Раз в эти первые дни, в один длинный вечер, праздно и тоскливо лежа на нарах, я прослушал один из таких рассказов и по неопытности принял рассказчика за какого-то колоссального, страшного злодея, за неслыханный железный характер, тогда как в это же время чуть не подшучивал над Петровым. Темой рассказа было, как он, Лука Кузьмич, не для чего иного, как единственно для одного своего удовольствия, уложил одного майора. Этот Лука Кузьмич был тот самый маленький, тоненький, с востреньким носиком, молоденький арестантик нашей казармы, из хохлов, о котором уже как-то и упоминал я. Был он в сущности русский, а только родился на юге, кажется, дворовым человеком. В нем действительно было что-то вострое, заносчивое: «мала птичка, да ноготок востер». Но арестанты инстинктивно раскусывают человека. Его очень немного уважали, или, как говорят в каторге, «ему очень немного уважали». Он был ужасно самолюбив. Сидел он в этот вечер на нарах и шил рубашку. Шитье белья было его ремеслом. Подле него сидел тупой и ограниченный парень, но добрый и ласковый, плотный и высокий, его сосед по нарам, арестант Кобылин. Лучка, по соседству, часто с ним ссорился и вообще обращался свысока, насмешливо и деспотически, чего Кобылин отчасти и не замечал по своему простодушию. Он вязал шерстяной чулок и равнодушно слушал Лучку. Тот рассказывал довольно громко и явственно. Ему хотелось, чтобы все его слушали, хотя, напротив, и старался делать вид, что рассказывает одному Кобылину.

– Это, брат, пересылали меня из нашего места, – начал он, ковыряя иглой, – в Ч-в, по бродяжеству значит.

– Это когда же, давно было? – спросил Кобылин.

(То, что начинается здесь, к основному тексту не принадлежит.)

-- ==== Sys2Proof/Laws/Codecs.lean ====
section
/-!
SUPPORT. What each codec function computes, as bits or as numbers: bit-field layouts, plane words, packed bytes, channel
arithmetic and palette words.
-/

namespace Sys2Proof.Machine

/-! ### Bits of a word built by `|||` -/

theorem testBit_foldl_or {α : Type} (l : List α) (f : α → Nat) (w t : Nat) :
    (l.foldl (fun w x => w ||| f x) w).testBit t = (w.testBit t || l.any fun x => (f x).testBit t) := by
  induction l generalizing w with
  | nil => simp
  | cons x l ih => simp [ih, Bool.or_assoc]

theorem foldl_or_lt {α : Type} (l : List α) (f : α → Nat) (n w : Nat) (hw : w < 2 ^ n) (h : ∀ x ∈ l, f x < 2 ^ n) :
    l.foldl (fun w x => w ||| f x) w < 2 ^ n := by
  induction l generalizing w with
  | nil => exact hw
  | cons x l ih =>
    exact ih _ (Nat.or_lt_two_pow hw (h x List.mem_cons_self)) fun y hy => h y (List.mem_cons_of_mem _ hy)

theorem testBit_one_and (v j : Nat) : v &&& 1 = (v.testBit 0).toNat ∧ ((v >>> j) &&& 1) = (v.testBit j).toNat := by
  constructor
  · rw [Nat.and_one_is_mod, Nat.testBit_zero]
    rcases Nat.mod_two_eq_zero_or_one v with h | h <;> simp [h]
  · rw [Nat.and_one_is_mod, Nat.testBit_eq_decide_div_mod_eq, Nat.shiftRight_eq_div_pow]
    rcases Nat.mod_two_eq_zero_or_one (v / 2 ^ j) with h | h <;> simp [h]

theorem testBit_bool_shift (b : Bool) (n t : Nat) : (b.toNat <<< n).testBit t = (b && decide (t = n)) := by
  rw [Nat.testBit_shiftLeft]
  cases b
  · simp
  · by_cases h : t = n
    · subst h; simp
    · by_cases h' : n ≤ t
      · have h1 : Nat.testBit 1 (t - n) = false := by
          apply Nat.testBit_lt_two_pow
          have : 2 ^ 1 ≤ 2 ^ (t - n) := Nat.pow_le_pow_right (by omega) (by omega)
          omega
        simp [h, h1]
      · simp [h, h']

/-! ### Planes -/

/-- Bit `15 − i` of a plane word is bit `j` of its pixel `i` (R88). -/
theorem planeWord_testBit (idx : Nat → Nat) (g j i : Nat) (hi : i < 16) :
    (planeWord idx g j).testBit (15 - i) = (idx (16 * g + i)).testBit j := by
  unfold planeWord
  rw [testBit_foldl_or]
  simp only [(testBit_one_and _ _).2, testBit_bool_shift, Nat.zero_testBit, Bool.false_or]
  rw [Bool.eq_iff_iff, List.any_eq_true]
  constructor
  · rintro ⟨m, hm, h⟩
    simp only [List.mem_range, Bool.and_eq_true, decide_eq_true_eq] at hm h
    rw [show i = m by omega]
    exact h.1
  · intro h
    exact ⟨i, by simpa using hi, by simp [h]⟩

theorem planeWord_lt (idx : Nat → Nat) (g j : Nat) : planeWord idx g j < 2 ^ 16 := by
  unfold planeWord
  refine foldl_or_lt _ _ _ _ (by decide) fun i hi => ?_
  simp only [List.mem_range] at hi
  rw [(testBit_one_and _ _).2, Nat.shiftLeft_eq]
  have h1 : ((idx (16 * g + i)).testBit j).toNat ≤ 1 := Bool.toNat_le _
  have h2 : 2 ^ (15 - i) ≤ 2 ^ 15 := Nat.pow_le_pow_right (by omega) (by omega)
  calc _ ≤ 1 * 2 ^ (15 - i) := Nat.mul_le_mul_right _ h1
    _ < 2 ^ 16 := by omega

/-- Bit `j` of a decoded pixel is bit `15 − i` of plane word `j` (R89); no bit at or above `b` is set. -/
theorem pixelOfPlanes_testBit (b : Nat) (w : Nat → Nat) (i j : Nat) :
    (pixelOfPlanes b w i).testBit j = (decide (j < b) && (w j).testBit (15 - i)) := by
  unfold pixelOfPlanes
  rw [testBit_foldl_or]
  simp only [(testBit_one_and _ _).2, testBit_bool_shift, Nat.zero_testBit, Bool.false_or]
  rw [Bool.eq_iff_iff, List.any_eq_true]
  constructor
  · rintro ⟨m, hm, h⟩
    simp only [List.mem_range, Bool.and_eq_true, decide_eq_true_eq] at hm h ⊢
    rw [h.2]
    exact ⟨hm, h.1⟩
  · intro h
    simp only [Bool.and_eq_true, decide_eq_true_eq] at h
    exact ⟨j, by simpa using h.1, by simp [h.2]⟩

theorem pixelOfPlanes_lt (b : Nat) (w : Nat → Nat) (i : Nat) : pixelOfPlanes b w i < 2 ^ b := by
  apply Nat.lt_pow_two_of_testBit
  intro j hj
  rw [pixelOfPlanes_testBit]
  simp; omega

/-! ### Packed bytes -/

/-- A packed byte as a number in base `2^b`, first pixel most significant (R93). -/
theorem packedByte_eq (b : Nat) (idx : Nat → Nat) (k : Nat) (hb : b = 1 ∨ b = 2 ∨ b = 4)
    (h : ∀ m, m < 8 / b → idx (k * (8 / b) + m) < 2 ^ b) :
    packedByte b idx k < 256 ∧
      ∀ m, m < 8 / b → packedByte b idx k / 2 ^ (8 - b * (m + 1)) % 2 ^ b = idx (k * (8 / b) + m) := by
  have step : ∀ x y : Nat, y < 2 ^ b → (x <<< b) ||| y = x * 2 ^ b + y := by
    intro x y hy
    rw [← Nat.shiftLeft_add_eq_or_of_lt hy, Nat.shiftLeft_eq]
  have fold : ∀ n, n ≤ 8 / b →
      (List.range n).foldl (fun x m => (x <<< b) ||| idx (k * (8 / b) + m)) 0 =
        (List.range n).foldl (fun x m => x * 2 ^ b + idx (k * (8 / b) + m)) 0 := by
    intro n hn
    induction n with
    | zero => rfl
    | succ n ih =>
      rw [List.range_succ, List.foldl_append, List.foldl_append, ih (by omega)]
      exact step _ _ (h n (by omega))
  unfold packedByte pixelsPerChunk
  rw [fold _ (Nat.le_refl _)]
  rcases hb with rfl | rfl | rfl
  · have h0 := h 0; have h1 := h 1; have h2 := h 2; have h3 := h 3
    have h4 := h 4; have h5 := h 5; have h6 := h 6; have h7 := h 7
    norm_num [List.range_succ] at h0 h1 h2 h3 h4 h5 h6 h7 ⊢
    refine ⟨by omega, fun m hm => ?_⟩
    interval_cases m <;> norm_num <;> omega
  · have h0 := h 0; have h1 := h 1; have h2 := h 2; have h3 := h 3
    norm_num [List.range_succ] at h0 h1 h2 h3 ⊢
    refine ⟨by omega, fun m hm => ?_⟩
    interval_cases m <;> norm_num <;> omega
  · have h0 := h 0; have h1 := h 1
    norm_num [List.range_succ] at h0 h1 ⊢
    refine ⟨by omega, fun m hm => ?_⟩
    interval_cases m <;> norm_num <;> omega

/-- A pixel of a packed byte as a number (R94). -/
theorem packedPixel_eq (b byte m : Nat) : packedPixel b byte m = byte / 2 ^ (8 - b * (m + 1)) % 2 ^ b := by
  rw [packedPixel, mask, Nat.and_two_pow_sub_one_eq_mod, Nat.shiftRight_eq_div_pow]

/-! ### Bit-field layouts -/

/-- A bit of a packed word: it is the bit of some field that covers it (R65, R66). -/
theorem bitPack_testBit {ν : Type} (layout : List (BitField ν)) (val : ν → Nat) (i : Nat) :
    (bitPack layout val).testBit i =
      layout.any fun f => decide (f.off ≤ i ∧ i < f.off + f.width) && (val f.name).testBit (i - f.off) := by
  unfold bitPack
  rw [testBit_foldl_or, Nat.zero_testBit, Bool.false_or]
  congr 1
  funext f
  rw [Nat.testBit_shiftLeft, Nat.testBit_and, mask, Nat.testBit_two_pow_sub_one]
  by_cases h1 : f.off ≤ i
  · by_cases h2 : i < f.off + f.width
    · have : i - f.off < f.width := by omega
      simp [h1, h2, this]
    · have : ¬ i - f.off < f.width := by omega
      simp [h2, this]
  · simp [h1]

/-- A field of a word as a number (R65). -/
theorem fieldValue_eq {ν : Type} (w : Nat) (f : BitField ν) : fieldValue w f = w / 2 ^ f.off % 2 ^ f.width := by
  rw [fieldValue, mask, Nat.and_two_pow_sub_one_eq_mod, Nat.shiftRight_eq_div_pow]

/-! ### Channels -/

theorem quantise_le {n c : Nat} (hc : c < 256) : quantise n c ≤ 2 ^ n - 1 := by
  unfold quantise
  generalize 2 ^ n - 1 = m
  rw [Nat.div_le_iff_le_mul_add_pred (by omega)]
  have : c ≤ 255 := by omega
  nlinarith [Nat.mul_le_mul_right m this]

theorem upscale_lt {n v : Nat} (hn : 1 ≤ n) (hv : v < 2 ^ n) : upscale n v < 256 := by
  unfold upscale
  have h2 : 2 ≤ 2 ^ n := by
    calc 2 = 2 ^ 1 := rfl
      _ ≤ 2 ^ n := Nat.pow_le_pow_right (by omega) hn
  generalize 2 ^ n = m at hv h2 ⊢
  rw [Nat.div_lt_iff_lt_mul (by omega)]
  omega

/-- A three-byte colour-table item as a number: R, G, B. -/
theorem rgbItem_eq {out : Channel → Nat} (hg : out .g < 256) (hb : out .b < 256) :
    rgbItem out = 65536 * out .r + 256 * out .g + out .b := by
  unfold rgbItem
  have h1 : out .r <<< 16 ||| out .g <<< 8 = (256 * out .r + out .g) * 256 := by
    rw [← Nat.shiftLeft_add_eq_or_of_lt (by rw [Nat.shiftLeft_eq]; omega), Nat.shiftLeft_eq, Nat.shiftLeft_eq]
    omega
  rw [h1, show (256 * out .r + out .g) * 256 = (256 * out .r + out .g) <<< 8 by rw [Nat.shiftLeft_eq],
    ← Nat.shiftLeft_add_eq_or_of_lt hb, Nat.shiftLeft_eq]
  omega

/-- A four-byte item as a number. -/
theorem rgbaItem_eq {r g b a : Nat} (hg : g < 256) (hb : b < 256) (ha : a < 256) :
    rgbaItem r g b a = 16777216 * r + 65536 * g + 256 * b + a := by
  unfold rgbaItem
  have h1 : r <<< 24 ||| g <<< 16 = (256 * r + g) <<< 16 := by
    rw [← Nat.shiftLeft_add_eq_or_of_lt (by rw [Nat.shiftLeft_eq]; omega)]
    simp only [Nat.shiftLeft_eq]
    omega
  have h2 : (256 * r + g) <<< 16 ||| b <<< 8 = (65536 * r + 256 * g + b) <<< 8 := by
    rw [← Nat.shiftLeft_add_eq_or_of_lt (by rw [Nat.shiftLeft_eq]; omega)]
    simp only [Nat.shiftLeft_eq]
    omega
  rw [h1, h2, ← Nat.shiftLeft_add_eq_or_of_lt ha, Nat.shiftLeft_eq]
  omega

/-! ### Palette words -/

/-- The layouts of R58, R59 and R60 do not overlap, so a packed word is the sum of its placed fields. -/
theorem steLayout_pack (val : SplitField → Nat) :
    bitPack steLayout val =
      2048 * (val (.lo .r) % 2) + 256 * (val (.hi .r) % 8) + 128 * (val (.lo .g) % 2) + 16 * (val (.hi .g) % 8) +
        8 * (val (.lo .b) % 2) + val (.hi .b) % 8 := by
  have key : ∀ a c e : Fin 2, ∀ b d f : Fin 8,
      ((((((0 ||| a.val <<< 11) ||| b.val <<< 8) ||| c.val <<< 7) ||| d.val <<< 4) ||| e.val <<< 3) ||| f.val <<< 0) =
        2048 * a.val + 256 * b.val + 128 * c.val + 16 * d.val + 8 * e.val + f.val := by decide +kernel
  have m1 : ∀ v : Nat, v &&& mask 1 = v % 2 := fun v => Nat.and_two_pow_sub_one_eq_mod v 1
  have m3 : ∀ v : Nat, v &&& mask 3 = v % 8 := fun v => Nat.and_two_pow_sub_one_eq_mod v 3
  simp only [bitPack, steLayout, List.foldl_cons, List.foldl_nil, m1, m3]
  exact key ⟨val (.lo .r) % 2, by omega⟩ ⟨val (.lo .g) % 2, by omega⟩ ⟨val (.lo .b) % 2, by omega⟩
    ⟨val (.hi .r) % 8, by omega⟩ ⟨val (.hi .g) % 8, by omega⟩ ⟨val (.hi .b) % 8, by omega⟩

theorem ttLayout_pack (val : Channel → Nat) :
    bitPack ttLayout val = 256 * (val .r % 16) + 16 * (val .g % 16) + val .b % 16 := by
  have key : ∀ a b c : Fin 16, (((0 ||| a.val <<< 8) ||| b.val <<< 4) ||| c.val <<< 0) =
      256 * a.val + 16 * b.val + c.val := by decide +kernel
  have m4 : ∀ v : Nat, v &&& mask 4 = v % 16 := fun v => Nat.and_two_pow_sub_one_eq_mod v 4
  simp only [bitPack, ttLayout, List.foldl_cons, List.foldl_nil, m4]
  exact key ⟨val .r % 16, by omega⟩ ⟨val .g % 16, by omega⟩ ⟨val .b % 16, by omega⟩

theorem falconLayout_pack (val : SplitField → Nat) :
    bitPack falconLayout val =
      16777216 * (4 * (val (.hi .r) % 64) + val (.lo .r) % 4) + 65536 * (4 * (val (.hi .g) % 64) + val (.lo .g) % 4) +
        (4 * (val (.hi .b) % 64) + val (.lo .b) % 4) := by
  have m2 : ∀ v : Nat, v &&& mask 2 = v % 4 := fun v => Nat.and_two_pow_sub_one_eq_mod v 2
  have m6 : ∀ v : Nat, v &&& mask 6 = v % 64 := fun v => Nat.and_two_pow_sub_one_eq_mod v 6
  have join : ∀ w v n k : Nat, v < 2 ^ k → (w <<< (n + k)) ||| (v <<< n) = (w * 2 ^ k + v) <<< n := by
    intro w v n k hv
    rw [← Nat.shiftLeft_add_eq_or_of_lt (by
      rw [Nat.shiftLeft_eq, Nat.pow_add, Nat.mul_comm (2 ^ n)]
      exact Nat.mul_lt_mul_of_pos_right hv (by positivity))]
    simp only [Nat.shiftLeft_eq, Nat.pow_add]
    ring
  simp only [bitPack, falconLayout, List.foldl_cons, List.foldl_nil, m2, m6, Nat.zero_or]
  rw [join _ _ 24 2 (by omega), join _ _ 18 6 (by omega), join _ _ 16 2 (by omega)]
  rw [join _ _ 2 14 (by omega), join _ _ 0 2 (by omega)]
  simp only [Nat.shiftLeft_zero]
  omega

end Sys2Proof.Machine
end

– А вот горох поспеет – другой год пойдет. Ну, как пришли в К-в – и посадили меня туда на малое время в острог. Смотрю: сидят со мной человек двенадцать, все хохлов, высокие, здоровые, дюжие, точно быки. Да смирные такие: еда плохая, вертит ими ихний майор, как его милости завгодно (Лучка нарочно перековеркал слово). Сижу день, сижу другой; вижу – трус народ. «Что ж вы, говорю, такому дураку поблажаете?» – «А подикась сам с ним поговори!» – даже ухмыляются на меня. Молчу я.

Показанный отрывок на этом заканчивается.